Luis Ansa ci trascina in Messico, in un sorprendente viaggio iniziatico in compagnia di alcuni amici sciamani, Peruviani e Toltechi, di alcuni etnologi e di un monaco francescano. Dalle piramidi Maya di Chicen Itza ad altri luoghi sacri, Kuxtal, Mitla, Palenque... Diverse rivelazioni attendono queste donne e questi uomini.
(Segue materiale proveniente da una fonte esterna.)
/-- A WINDOW is read from the parameters of its form, and from no others (R108). -/
theorem readWindowDef_eq_none_iff (params : List Byte) : readWindowDef params = none ↔ ¬ isWindowForm params := by
  refine ⟨fun h => ?_, fun h => ?_⟩
  · rintro ⟨i, ⟨lo, hi, inv, r0, r1, r2⟩, ⟨hl, hh, hle⟩, rfl⟩
    have h1 := readKey_enc16 (validKey_le hl)
    have h2 := readKey_enc16 (validKey_le hh)
    simp only at hl hh hle h1 h2
    cases inv <;>
      simp [windowParams, enc8, enc16_eq, readWindowDef, h1, h2, hl, hh, readInvert, readWindow_enc8, readRight_code,
        Nat.not_lt.mpr hle] at h
  · by_contra hn
    obtain ⟨x, hq⟩ := Option.ne_none_iff_exists'.mp hn
    refine h ?_
    unfold readWindowDef at hq
    split at hq
    · obtain ⟨i, hi, hq⟩ := Option.bind_eq_some_iff.mp hq
      obtain ⟨lo, h1, hq⟩ := Option.bind_eq_some_iff.mp hq
      obtain ⟨hk, h2, hq⟩ := Option.bind_eq_some_iff.mp hq
      obtain ⟨inv, h3, hq⟩ := Option.bind_eq_some_iff.mp hq
      obtain ⟨r0, h4, hq⟩ := Option.bind_eq_some_iff.mp hq
      obtain ⟨r1, h5, hq⟩ := Option.bind_eq_some_iff.mp hq
      obtain ⟨r2, h6, hq⟩ := Option.bind_eq_some_iff.mp hq
      split at hq
      · rename_i hle
        obtain ⟨l1, l2⟩ := readKey_eq_some h1
        obtain ⟨k1, k2⟩ := readKey_eq_some h2
        refine ⟨i, ⟨lo, hk, inv, ⟨r0, r1, r2⟩⟩, ⟨l1, k1, hle⟩, ?_⟩
        simp [windowParams, ← l2, ← k2, ← readWindow_eq_some hi, readRight_eq_some h4, readRight_eq_some h5,
          readRight_eq_some h6, readInvert_eq_some h3]
      · exact absurd hq nofun
    · exact absurd hq nofun

/-- A COMMIT is read from the parameters of its form, and from no others (R52). -/
theorem readCommit_eq_none_iff (params : List Byte) : readCommit params = none ↔ ¬ isCommitForm params := by
  unfold isCommitForm
  match params with
  | [] => simp [readCommit]
  | [m] =>
    simp only [readCommit, readPersistence, List.mem_cons, List.cons.injEq, and_true, List.not_mem_nil, or_false]
    split
    · simp_all
    · split <;> simp_all
  | _ :: _ :: _ => simp [readCommit]

end Sys2Proof.Machine
end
Il loro periplo, dove il reale e l'irreale spesso si confondono, li porterà ad incontrarsi con la parte più intima di sé stessi e a conoscere meglio l'anima indiana e le forze occulte che operano nel Messico di ieri e di oggi. 

"LE MYSTERE DU NAGUAL"

("IL MISTERO DEL NAGUAL")

Luis Ansa
2010 - Les Editions du Relié

Due anni dopo la sua esperienza con lo sciamano tolteco don Justino e sua figlia Ines, Luis riparte per il Messico per potersi addentrare nel mistero dei Nagual, detentori dei segreti dell’antica religione del Messico. Don Justino è un Nagual, uno sciamano superiore in qualche modo e Luis spera diventare il suo apprendista. Don Justino accetta e gli offre una iniziazione accelerata, affidandolo innanzitutto a donna Juana, una giovane sciamana di 25 anni, tanto bella e sensuale quanto Ines… Donna Juana gli insegna a canalizzare in maniera positiva la sua attenzione, un’energia presente in tutto il corpo fisico. Per sviluppare questa attenzione sensitiva, essa lo inizia ad una serie di esercizi che egli dovrà ripetere ogni giorno. 

Parallelamente, don Justino lo affida a due altri sciamani: Innanzitutto don Benito Silva, uno stregone tremendo che, nel corso di un rituale notturno, gli insegna a disfarsi delle sue paure e a risvegliare in lui alcuni poteri, smettendo di focalizzarsi mentalmente su degli oggetti, per essere invece presente nel suo corpo e nelle sue sensazioni, in modo da “vivere in uno stato di conoscenza allargata, unita al tutto, una conoscenza risvegliata in ogni cellula…”. 

LES CONTES DE L'AIGLE"

 

(I RACCONTI DELL’AQUILA ")

Histoires chamaniques

("Storie Sciamaniche")

Luis Ansa 2016 - Editions le Relié

Luis Ansa in quanto un uomo di legenda, attraverso una scrittura ricca di sapori, racconta in questo libro delle storie di vita, che fanno venire voglia di amare, ridere, parlare. Queste legende viventi e il loro mistero così intimo e vicino, popolano i sogni delle donne e degli uomini che sono in grado di ascoltarli ed intenderli. Si racconta di Natay, il piccolo indiano solitario, di suo nonno don Quintana, il vecchio stregone e della loro sorprendente conversazione; della potente realtà del sogno di Feliciano; dell’iniziazione al mondo femmineo di Juan Serrano; della nascita di P’tit conte (piccolo cunto) nel mondo delle legende; della misteriosa e strabiliante presenza di donna Jacinta e del suo innamorato don Cirillo, che non aveva chiesto così tanto… Come narrazione del vivente questi racconti nutrono e insegnano, essendo profondamente immersi nel cuore della memoria. Che essi viaggino portati dal vento!